Here is a Slurm quickstart from their developers: https://slurm.schedmd.com/quickstart.html

Accounts vs Users

The Slurm accounting system separates the ideas of Accounts and Users, which is slightly confusing at first. When you look at it from the higher-level functioning of Slurm though, these concepts make sense.

An Account is a method of controlling allowed resources and accounting for resources for a user or a group of users. For example, if you have a specific student group which you wanted to give elevated resource allowances to, you could create an Account for that group and attach their Users to that Account. Perhaps most importantly, names of Accounts are arbitrary, and don't have to match LDAP/Kerberos usernames.

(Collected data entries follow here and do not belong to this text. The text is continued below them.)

-- ==== Sys2Proof/Certificates/Slice0/Obligations.lean ====
section
/-! DEFINITION. Certificates/Slice0/Obligations.lean: what the provers are asked to prove of the device. -/
open Sys2Proof Sys2Proof.Machine

/-! ### Encoding -/

/-- Every well-formed program instruction comes back from its own words, with every field (R226 to R237, R243 to R245). -/
def Obligations.DecodeEncode : Prop := ∀ i : Instr, i.wf = true → decodeWords (encode i) = .ok i

/-- Words that the spec writes out, one or more of each family of R244 that has one, with their modifier words, decode to what they
stand for; an `add` with a C is marked as failing check 5; a major that R244 leaves unallocated is an illegal opcode whatever else
the word holds, and `br` at a scope other than GROUP is an illegal scope (checks 2, 3 and 5 of R241). -/
def Obligations.WorkedWords : Prop :=
  let at' := fun (w : Bool) (sc : Scope) (p : BitVec 3) => { w := w, scope := sc, pneg := false, pred := p, mod := none, resv := false : Hd }
  let l := at' false .lane 7
  let lw := at' true .lane 7
  let g := at' false .group 7
  let gw := at' true .group 7
  let t := at' false .team 7
  let md := fun (n : BitVec 3) (r : RMode) (x : BitVec 32) => some { setn := n, rmode := r, scale := 0, sat := false, clamp := false
                                                                     absA := false, negA := false, absB := false, negB := false
                                                                     absC := false, negC := false, ext := x : Mod }
  (∀ x ∈ ([([0x00840000000A000E], .brd (at' false .lane 1) 5 7), ([0x20DC000000000143], .callt g 5), ([0x00DC000000000001], .exit l)
      , ([0x20DC000000000002], .ret g), ([0x20DC000000000006], .nop g)
      , ([0x811C030080800100], .add lw .i32 (.v 3) (.v 1) (.v 2)), ([0xA11D0782C1800200], .add gw .n32 (.s 7) (.s 5) (.s 6))
      , ([0xA2DD040000000982], .addpc gw .n64 (.s 4) 1), ([0xA2DD048200430183], .addlo gw .n64 (.s 4) (.s 4) 0x860)
      , ([0x031C140804680904], .maxd2 l .i16 (.v 20) (.v 16) (.v 17) (.p 0)), ([0x835D04A100001306], .ballot lw .b1 (.s 4) (.p 2))
      , ([0x441E080301C00300, 0x5FD0000000000000], .fadd { at' false .set 7 with mod := md 2 .rz 0 } .f32 (.v 8) (.v 6) (.v 7))
      , ([0x841C040080806303], .fma lw .f32 (.v 4) (.v 1) (.v 2) (.v 3))
      , ([0x051E050100000703, 0x1FC0000000000001], .cvt { l with mod := md 0 .own 1 } .f16 .f32 (.v 5) (.v 2) (.v 0) (.v 0))
      , ([0x855C0A0100000C00], .cvtef lw .e5 (.v 10) (.v 2) (.v 0) (.v 0))] : List (List DWord × Instr)), decodeWords x.1 = .ok x.2)
    ∧ (∀ x ∈ ([([0x081C040100020003], .ld l .f32 (.v 4) (.v 2) 0x40 .generic false .team)
      , ([0x281D0682000000A2], .ld g .n32 (.s 6) (.s 4) 0 .generic true .die)
      , ([0x285D078000000002], .st g .n32 (.s 7) (.s 0) 0 .generic false .team)
      , ([0x08DC060158400220], .atmAdd l .n32 (.v 6) (.v 2) (.c 1) false .die)
      , ([0x0908000803800240], .redAdd (at' false .lane 2) .n32 (.v 16) (.v 14) false .dev), ([0x295C000000000042], .rel g .dev)
      , ([0x8C1C0801000FC000], .gld lw (.v 8) (.v 2) 0x7E0 0), ([0x0C5C0001018FC000], .gst l (.v 2) (.v 6) 0x7E0 0)
      , ([0x8CDC08035E8FC000], .gadd lw (.v 8) (.v 6) (.c 26) 0x7E0)] : List (List DWord × Instr)), decodeWords x.1 = .ok x.2)
    ∧ (∀ x ∈ ([([0x301C00080001C000], .stage g (.v 16) 7), ([0x305D0A85C3000000], .cpy g (.s 10) (.s 11) (.s 12))
      , ([0x30DD080000000000], .seal g (.s 8)), ([0x30DC008400000001], .waitb g (.s 8)), ([0x711C000000040062], .bulkLdBar t 1 3)
      , ([0x315C008480040000], .waitm g 1 (.s 9)), ([0x115D4203800C0001], .testm l (.p 2) 3 (.v 7))
      , ([0x31DD148180000006], .rowmate g (.s 20) (.s 3)), ([0x31DD0A8100000001], .rowfill g (.s 10) (.s 2))
      , ([0x31DD0C8500000000], .rowcpy g (.s 12) (.s 10)), ([0x31DD108644800004], .rowxor g (.s 16) (.s 12) (.s 18))
      , ([0x321C00000000106A], .barSync g 3 (some .die)), ([0x331C008A00115000], .mloop g 1 4 5 (.s 20))
      , ([0x335E000000180002, 0x1FC000000000000A], .mdrainSp { g with mod := md 0 .own 10 } 0 6)
      , ([0x335C008BD7400004], .saccR g 0 (.s 23) (.a 1)), ([0x33DC00B680000000], .hclr g 0 (.c 13))
      , ([0x341C008200000080], .launch g (.s 4) 2), ([0x945C030000800000], .sread lw (.v 3) 1)
      , ([0x345C008322800001], .swrite g 0x45 (.s 6)), ([0x34DD058200000000], .siterst g (.s 5) (.s 4))] : List (List DWord × Instr)),
        decodeWords x.1 = .ok x.2)
    ∧ decodeWords [0x811C03008080A100] = .ok (.add { lw with resv := true } .i32 (.v 3) (.v 1) (.v 2))
    ∧ (∀ (w m : DWord) (j : Nat), j = (fMajor w).toNat → j = 0 ∨ j = 0x0F ∨ (0x16 ≤ j ∧ j ≤ 0x1F) ∨ (0x27 ≤ j ∧ j ≤ 0x2F)
        ∨ (0x3B ≤ j ∧ j ≤ 0x3F) ∨ 0x54 ≤ j → decode w m = .error .illegalOpcode)
    ∧ (∀ w m : DWord, (fMajor w).toNat = 1 → Scope.dec (w.extractLsb' 61 2) ≠ .group → decode w m = .error .illegalScope)

/-! ### Memory in canonical form -/

/-- A write of a byte, of a word and of consecutive bytes keeps memory canonical, and every byte reads as what was last
written there: a word is little-endian (R12). -/
def Obligations.MemoryReadWrite : Prop :=
  ∀ (m : List Host.Cell) (a k : Nat) (b : Byte) (w : Word) (bs : List Byte), Memory.wf m = true →
    (Memory.wf (Memory.set m a b) = true ∧ Memory.get (Memory.set m a b) k = if k = a then b else Memory.get m k)
      ∧ (Memory.wf (Memory.setWord m a w) = true ∧ Memory.word (Memory.setWord m a w) a = w
        ∧ Memory.get (Memory.setWord m a w) k =
          if a ≤ k ∧ k < a + 4 then w.extractLsb' (8 * (k - a)) 8 else Memory.get m k)
      ∧ (Memory.wf (Memory.setBytes m a bs) = true ∧ Memory.get (Memory.setBytes m a bs) k =
          if a ≤ k ∧ k < a + bs.length then bs.getD (k - a) 0 else Memory.get m k)

/-! ### Steps -/

/-- A step that issues: the SYNC record the chosen group owes (R455), then the meaning of the instruction whose words stand at its
PC (R228), once the loads that it does not let return late have returned; a group whose words cannot be fetched or do not decode
takes the trap of checks 1 to 4 of R241. When a step issues is the model's choice: with no event on the agenda, no prompt event
and no slow event, or one that waits (log entries 1 and 13). The model's choices are also that a step is the oldest event of the
agenda where that is pending, that an event that is not pending passes with no effect, and that the cycle ends where no group can
issue and no time limit has run out (log entries 1 and 13). -/
def Obligations.StepRunsDecoded : Prop :=
  ∀ (s : State),
    let s0 := { s with m := beginStep s.m }
    (∀ m : Mach, s0.m.agenda = [] → firstOf (promptEvents s0) = none →
        ((slowEvent s0 = none ∧ m = s0.m) ∨ (slowEvent s0 ≠ none ∧ mayWait s0.m = true ∧ m = showPart s0.m)) →
        (∀ (r : GRef) (t : Team) (g : Group), nextGroup m = some r →
          let m1 := traceSync s.fw m r
          m1.team? r.tid = some t → t.group? r.gno = some g →
          (∀ (w x : DWord) (i : Instr), g.redo = none → (fetchWord m1 t g.pc).1 = .ok w →
              (w.getLsbD 49 = true → (fetchWord (fetchWord m1 t g.pc).2 t (g.pc + 8)).1 = .ok x) →
              (w.getLsbD 49 = false → x = 0) → decode w x = .ok i →
              ∃ m2, m2 = (if w.getLsbD 49 then (fetchWord (fetchWord m1 t g.pc).2 t (g.pc + 8)).2 else (fetchWord m1 t g.pc).2)
                ∧ step s = exec i { s with m := startInstr m2 r t g i })
            ∧ ∀ (e : FetchStop) (m2 : Mach), instrOf m1 t g = (.error e, m2) →
              step s = .next { s with m := fetchTrap s.fw (startIssue m2 r t g) r e })
          ∧ (nextGroup m = none → firstOf (timeoutEvents { s with m := m }) = none →
            step s = .next { s with m := tick s.fw m }))
      ∧ ∀ (i : Instr) (rest : List Instr), s0.m.agenda = i :: rest →
        (∀ s', exec i { s with m := { s0.m with agenda := rest } } = .next s' → step s = .next s')
          ∧ ((∃ e, exec i { s with m := { s0.m with agenda := rest } } = .refused e) →
            step s = .next { s with m := { s0.m with agenda := rest } })

/-- A program instruction that a group issues stops neither by a fault nor by a refusal (a trap is a next state), and none changes
management space: programs and supervisors never reach it (R466). -/
def Obligations.ProgramsNeverStop : Prop :=
  ∀ (i : Instr) (s : State), i.parts.isSome = true →
    (∀ r t g, Issuing s r t g → Safe (exec i s)) ∧ ∀ s', exec i s = .next s' → s'.fw = s.fw

/-- Every step goes on: in a state in which whatever a group has to run again is a program instruction, as every step keeps it
(InvariantKept), a step ends neither by a fault nor by a refusal; and no event of the agenda, pending or not, makes it do so. -/
def Obligations.StepsGoOn : Prop :=
  ∀ s : State, (∀ t ∈ s.m.teams, ∀ g ∈ t.groups, ∀ d, g.redo = some d → d.i.parts.isSome = true) → Safe (step s)

/-! ### Management space -/

/-- Every step keeps the management registers legal: the link mode is one of three, a completion time is in range, no reserved
bit and no sampling or trace size out of range is ever held (R445, R462, R466, R467). That the clock stays above a floor, below 30
steps of throttle, is the model's choice and no rule's (log entry 42). -/
def Obligations.FirmwareLegalKept : Prop :=
  ∀ s s' : State, LegalFirmware s.fw → step s = .next s' → LegalFirmware s'.fw

/-- Every step keeps the machine sound: memory, scratchpads and tiles in canonical form, no two groups of a team of one number, in
teams resident and saved, and nothing but program instructions waiting at rendezvous, in groups and in records to be executed. -/
def Obligations.InvariantKept : Prop := ∀ s s' : State, MachInv s.m → step s = .next s' → MachInv s'.m

/-- The state after reset: no context, team, grid or cached word; every tile free, not in use, clean and of type F32 (R79); the
Chambray defaults of R445; CXLCTL 100 (R467); 96 cores (R472). Its management registers are legal and its machine is sound. The
model's own choices are in it: memory that nothing has written reads as 0 (log entry 3), and the registers that no rule gives a
value hold those of log entries 2 (BOOTST, FTSRC, CTXCMD, COREMAP, LMODE, FORM, the links, the partitions, the throttle, SECVER) and
8 (FTIME, the pending correction, the counters, CARVE, the elements of a tile, CAP0.MODT, the lost targets). -/
def Obligations.ResetState : Prop :=
  LegalFirmware State.reset.fw ∧ MachInv State.reset.m ∧ State.reset.m.ctxs = [] ∧ State.reset.m.teams = [] ∧ State.reset.m.grids = [] ∧ State.reset.m.mem = []
    ∧ Memory.wf State.reset.m.mem = true ∧ State.reset.m.l2 = [] ∧ State.reset.m.registry = [] ∧ State.reset.m.cores.length = 96
    ∧ (∀ k ∈ State.reset.m.cores, k.l1 = [] ∧ k.icache = [] ∧ k.loops = [] ∧ k.saccs = [] ∧ k.carve = 0 ∧ k.failed = false
      ∧ k.removed = false ∧ k.tiles.length = 4
      ∧ ∀ x ∈ k.tiles, x.holder = .nobody ∧ x.inuse = false ∧ x.dirty = false ∧ x.ty = .f32 ∧ x.els = [])
    ∧ (State.reset.m.modt = true ∧ State.reset.m.ftime = 0 ∧ State.reset.m.slew = 0 ∧ State.reset.m.cycle = 0 ∧ State.reset.m.loss = []
      ∧ ∀ x ∈ State.reset.m.parts, x.pcnt = List.replicate 16 0)
    ∧ (State.reset.fw.cxlctl = 100 ∧ State.reset.fw.bootst = 0 ∧ State.reset.fw.ftsrc = 0 ∧ State.reset.fw.ctxcmd = List.replicate 8 0
      ∧ State.reset.fw.ncore = 96 ∧ State.reset.fw.lmode = 0 ∧ State.reset.fw.form = 2 ∧ State.reset.fw.links = 0xFFF
      ∧ State.reset.fw.lanesRemapped = 0 ∧ State.reset.fw.parts = [0, 1, 2, 3, 4, 5, 6, 7] :: List.replicate 7 [] ∧ State.reset.fw.throttle = 0 ∧ State.reset.fw.holdLaunch = false
      ∧ State.reset.fw.secver = 0 ∧ ∀ n, n < 96 → State.reset.fw.coremap[n]? = some (BitVec.ofNat 64 (26 * (n / 24) + n % 24)))
    ∧ (∀ b ∈ State.reset.fw.chambray, (b.sctl.extractLsb' 8 6).toNat = 16 ∧ (b.sctl.extractLsb' 0 5).toNat = 14
      ∧ (b.tctl.extractLsb' 7 6).toNat = 20 ∧ ∀ w ∈ b.wctl, (w.extractLsb' 0 5).toNat = 2)
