theorem RegFrame.mono {ids ids' : List RegId} {F : Regs → Regs} (hF : RegFrame ids F) (hs : ids ⊆ ids') : RegFrame ids' F :=
  fun r id hid => hF r id (fun hm => hid (hs hm))

theorem setP_regFrame (a : Mask) (n : Nat) (v : Mask) : RegFrame (if n = 7 then [] else [.p n]) (fun r => r.setP a n v) := by
  intro r id hid
  refine setP_frame r a n v id ?_
  by_cases h7 : n = 7
  · exact .inl h7
  · exact .inr (by simpa [h7] using hid)

theorem valOp_writesRegs (h : Hd) (ws : List Want) (d : Opnd) (wide : Bool) (tag : BitVec 4) (f : Eval → Nat → DWord) :
    WritesRegs h (valOp h ws d wide tag f) (d.ids wide) := by
  refine .each _ _ _ ?_
  exact fun _ _ _ _ _ _ => putVal_regFrame _ _ _ _ _ _

theorem arith1_writesRegs (k : IOp) (h : Hd) (ty : Ty) (d a : Opnd) : WritesRegs h (arith1 k h ty d a) (d.ids ty.wide) := by
  unfold arith1; exact valOp_writesRegs ..
theorem arith2_writesRegs (k : IOp) (h : Hd) (ty : Ty) (d a b : Opnd) : WritesRegs h (arith2 k h ty d a b) (d.ids ty.wide) := by
  unfold arith2; exact valOp_writesRegs ..
theorem arith3_writesRegs (k : IOp) (h : Hd) (ty : Ty) (d a b c : Opnd) : WritesRegs h (arith3 k h ty d a b c) (d.ids ty.wide) := by
  unfold arith3; exact valOp_writesRegs ..
theorem arithI_writesRegs (k : IOp) (h : Hd) (ty : Ty) (d a : Opnd) (v : BitVec 20) : WritesRegs h (arithI k h ty d a v) (d.ids ty.wide) := by
  unfold arithI; exact valOp_writesRegs ..
theorem logic1_writesRegs (k : LOp) (h : Hd) (ty : Ty) (d a : Opnd) : WritesRegs h (logic1 k h ty d a) (d.ids ty.wide) := by
  unfold logic1; exact valOp_writesRegs ..
theorem logic2_writesRegs (k : LOp) (h : Hd) (ty : Ty) (d a b : Opnd) : WritesRegs h (logic2 k h ty d a b) (d.ids ty.wide) := by
  unfold logic2; exact valOp_writesRegs ..
theorem logic3_writesRegs (k : LOp) (h : Hd) (ty : Ty) (d a b c : Opnd) : WritesRegs h (logic3 k h ty d a b c) (d.ids ty.wide) := by
  unfold logic3; exact valOp_writesRegs ..
theorem logicC_writesRegs (k : LOp) (h : Hd) (ty : Ty) (d a c : Opnd) : WritesRegs h (logicC k h ty d a c) (d.ids ty.wide) := by
  unfold logicC; exact valOp_writesRegs ..
theorem logicI_writesRegs (k : LOp) (h : Hd) (ty : Ty) (d a : Opnd) (v : BitVec 20) : WritesRegs h (logicI k h ty d a v) (d.ids ty.wide) := by
  unfold logicI; exact valOp_writesRegs ..
theorem icmp2_writesRegs (k : Cond) (h : Hd) (ty : Ty) (d a b : Opnd) : WritesRegs h (icmp2 k h ty d a b) (d.ids false) := by
  unfold icmp2 predOp; exact valOp_writesRegs ..
theorem icmpI_writesRegs (k : Cond) (h : Hd) (ty : Ty) (d a : Opnd) (v : BitVec 20) : WritesRegs h (icmpI k h ty d a v) (d.ids false) := by
  unfold icmpI predOp; exact valOp_writesRegs ..
theorem selOp_writesRegs (h : Hd) (ty : Ty) (d a b c : Opnd) : WritesRegs h (selOp h ty d a b c) (d.ids ty.wide) := by
  unfold selOp; exact valOp_writesRegs ..
theorem pk16_writesRegs (k : IOp) (h : Hd) (ty : Ty) (d a b : Opnd) : WritesRegs h (pk16 k h ty d a b) (d.ids false) := by
  unfold pk16; exact valOp_writesRegs ..
theorem farith1_writesRegs (k : FKind) (h : Hd) (ty : Ty) (d a : Opnd) : WritesRegs h (farith1 k h ty d a) (d.ids ty.wide) := by
  unfold farith1; exact valOp_writesRegs ..
theorem farith2_writesRegs (k : FKind) (h : Hd) (ty : Ty) (d a b : Opnd) : WritesRegs h (farith2 k h ty d a b) (d.ids ty.wide) := by
  unfold farith2; exact valOp_writesRegs ..
theorem farith3_writesRegs (k : FKind) (h : Hd) (ty : Ty) (d a b c : Opnd) : WritesRegs h (farith3 k h ty d a b c) (d.ids ty.wide) := by
  unfold farith3; exact valOp_writesRegs ..
theorem fsetOp_writesRegs (k : FCond) (h : Hd) (ty : Ty) (d a b : Opnd) : WritesRegs h (fsetOp k h ty d a b) (d.ids false) := by
  unfold fsetOp predOp; exact valOp_writesRegs ..
theorem fclassOp_writesRegs (h : Hd) (ty : Ty) (d a : Opnd) : WritesRegs h (fclassOp h ty d a) (d.ids false) := by
  unfold fclassOp; exact valOp_writesRegs ..
theorem frintOp_writesRegs (h : Hd) (ty : Ty) (d a : Opnd) : WritesRegs h (frintOp h ty d a) (d.ids ty.wide) := by
  unfold frintOp; exact valOp_writesRegs ..
theorem shflOp_writesRegs (k : ShOp) (h : Hd) (ty : Ty) (d a b : Opnd) : WritesRegs h (shflOp k h ty d a b) (d.ids ty.wide) := by
  unfold shflOp; exact .cross _ _ _ _ _
theorem xredOp_writesRegs (k : XOp) (h : Hd) (ty : Ty) (d a : Opnd) : WritesRegs h (xredOp k h ty d a) (d.ids ty.wide) := by
  unfold xredOp; exact .cross _ _ _ _ _
theorem xscanOp_writesRegs (k : XOp) (h : Hd) (ty : Ty) (d a : Opnd) : WritesRegs h (xscanOp k h ty d a) (d.ids ty.wide) := by
  unfold xscanOp; exact .cross _ _ _ _ _
theorem bcastOp_writesRegs (h : Hd) (ty : Ty) (d a b : Opnd) : WritesRegs h (bcastOp h ty d a b) (d.ids ty.wide) := by
  unfold bcastOp; exact .cross _ _ _ _ _
theorem immOp_writesRegs (h : Hd) (ty : Ty) (d : Opnd) (v : BitVec 20) (sh : Nat) : WritesRegs h (immOp h ty d v sh) (d.ids ty.wide) := by
  unfold immOp; exact valOp_writesRegs ..
theorem addpcOp_writesRegs (h : Hd) (d : Opnd) (v : BitVec 20) : WritesRegs h (addpcOp h d v) (d.ids true) := by
  unfold addpcOp; exact valOp_writesRegs ..
theorem addloOp_writesRegs (h : Hd) (d a : Opnd) (v : BitVec 20) : WritesRegs h (addloOp h d a v) (d.ids true) := by
  unfold addloOp; exact valOp_writesRegs ..
theorem voteOp_writesRegs (k : Bool) (h : Hd) (d a : Opnd) : WritesRegs h (voteOp k h d a) (d.ids false) := by
  unfold voteOp; exact .cross _ _ _ _ _
theorem ballotOp_writesRegs (h : Hd) (d a : Opnd) : WritesRegs h (ballotOp h d a) (d.ids false) := by
  unfold ballotOp; exact .cross _ _ _ _ _
theorem cvtOp_writesRegs (h : Hd) (ty src : Ty) (d a b c : Opnd) : WritesRegs h (cvtOp h ty src d a b c) (d.ids ty.wide) := by
  unfold cvtOp valOp
  dsimp only
  refine .each _ _ _ ?_
  exact fun _ _ _ _ _ _ => putVal_regFrame _ _ _ _ _ _
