-- ==== Sys2Proof/Machine/ResponseDecoder.lean ====
section
/-!
DEFINITION. The sensor-response parser (42_response_decoder.md): flag, humidity, temperature, discomfort index, DECODE,
and the order of the checks in VALIDATE.
-/

namespace Sys2Proof.Machine

/-- ERROR_FLAG: bit 7 of the byte that P_ERR_OFFSET names (R90, R160). -/
def errorFlag (o : ErrOffset) (r : Response) : Bool :=
  match o with
  | .byte0 => r.func.getLsbD 7
  | .byte2 => r.humH.getLsbD 7

/-- The temperature pair in tenths of °C (R89, R163). -/
def temperatureTenths (enc : TempEncoding) (raw : Half) : Int :=
  match enc with
  | .signMagnitude => if raw.getLsbD 15 then -((raw &&& 0x7FFF#16).toNat : Int) else (raw.toNat : Int)
  | .unsigned => (raw.toNat : Int)

/-- DISCOMFORT: the index times 10^6, exactly (R164). -/
def discomfort (tempT humT : Int) : Int := 81000 * tempT + 99 * humT * tempT - 14300 * humT + 46300000

/-- DECODE: the four result registers, written together (R165). -/
def State.decodeResult (s : State) : State :=
  { s with
    humidity := s.resp.humRaw
    temperature := BitVec.ofInt 32 (temperatureTenths s.params.tempEncoding s.resp.tempRaw)
    diE6 :=
      BitVec.ofInt 64
        (discomfort (temperatureTenths s.params.tempEncoding s.resp.tempRaw) (s.resp.humRaw.toNat : Int)) }

/-- The outcome of the two checks, CRC first (R166, R252). -/
def checkOutcome (o : ErrOffset) (r : Response) : ErrCode :=
  if !crcValid r then .validationError else if errorFlag o r then .sensorReportedError else .noError

/-- VALIDATE up to `cur_err`: the CRC register always, the result registers only after both checks pass (R120, R166). -/
def State.runChecks (s : State) : State :=
  match checkOutcome s.params.errOffset s.resp with
  | .noError => s.writeCrc.decodeResult.setCurErr .noError
  | e => s.writeCrc.setCurErr e

end Sys2Proof.Machine
end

In contrast, a User is purely meant to map Linux accounts (pulled from LDAP) to a Slurm account. The usernames of Slurm Users MUST MATCH the person's username in LDAP.

Account/User Creation

All of the cluster nodes use standard CSL NSS-LDAP for authentication and authorization to cluster machines (the login node, compute nodes, and GPU node), but Slurm must have a User registered in its accounting system for that user to be able to run jobs using Slurm. Since Slurm authenticates users based on their Linux username, no extra passwords or LDAP configuration is necessary; once a user has their account added to the Slurm database, they should be able to seamlessly connect to the login node (infosphere) using their normal credentials and be able to run Slurm jobs without extra authentication.

sacctmgr is the tool used to manage Slurm users and accounts. To manage accounts, you must be root on infosphere or any other node of the cluster.

Creating an Account

Right now, since different users may have different resource requirements, the current policy is to create a different Account for each User who wants to use the cluster. To do so, run the following:

sacctmgr add Account (username)

Creating a User

After you've created a user's account, you can then add a User attached to that account:

sacctmgr add User Accounts=(username) (username)

Creating a Cluster Home Directory

For speed, the cluster uses a separate user storage system than most other public-facing systems (which use AFS). On all cluster systems, user home directories are located under /cluster. Users' home directories are currently not automatically created due to issues with the pam_mkhomedir.so module and SELinux, so you have to manually create the user a home directory:

cp -r /etc/skel /cluster/(username)
chown -R (username) /cluster/(username)

Partitions/Nodes

Slurm has a system of partitions that help segment work.

In our setup, we have two partitions `compute` and gpu.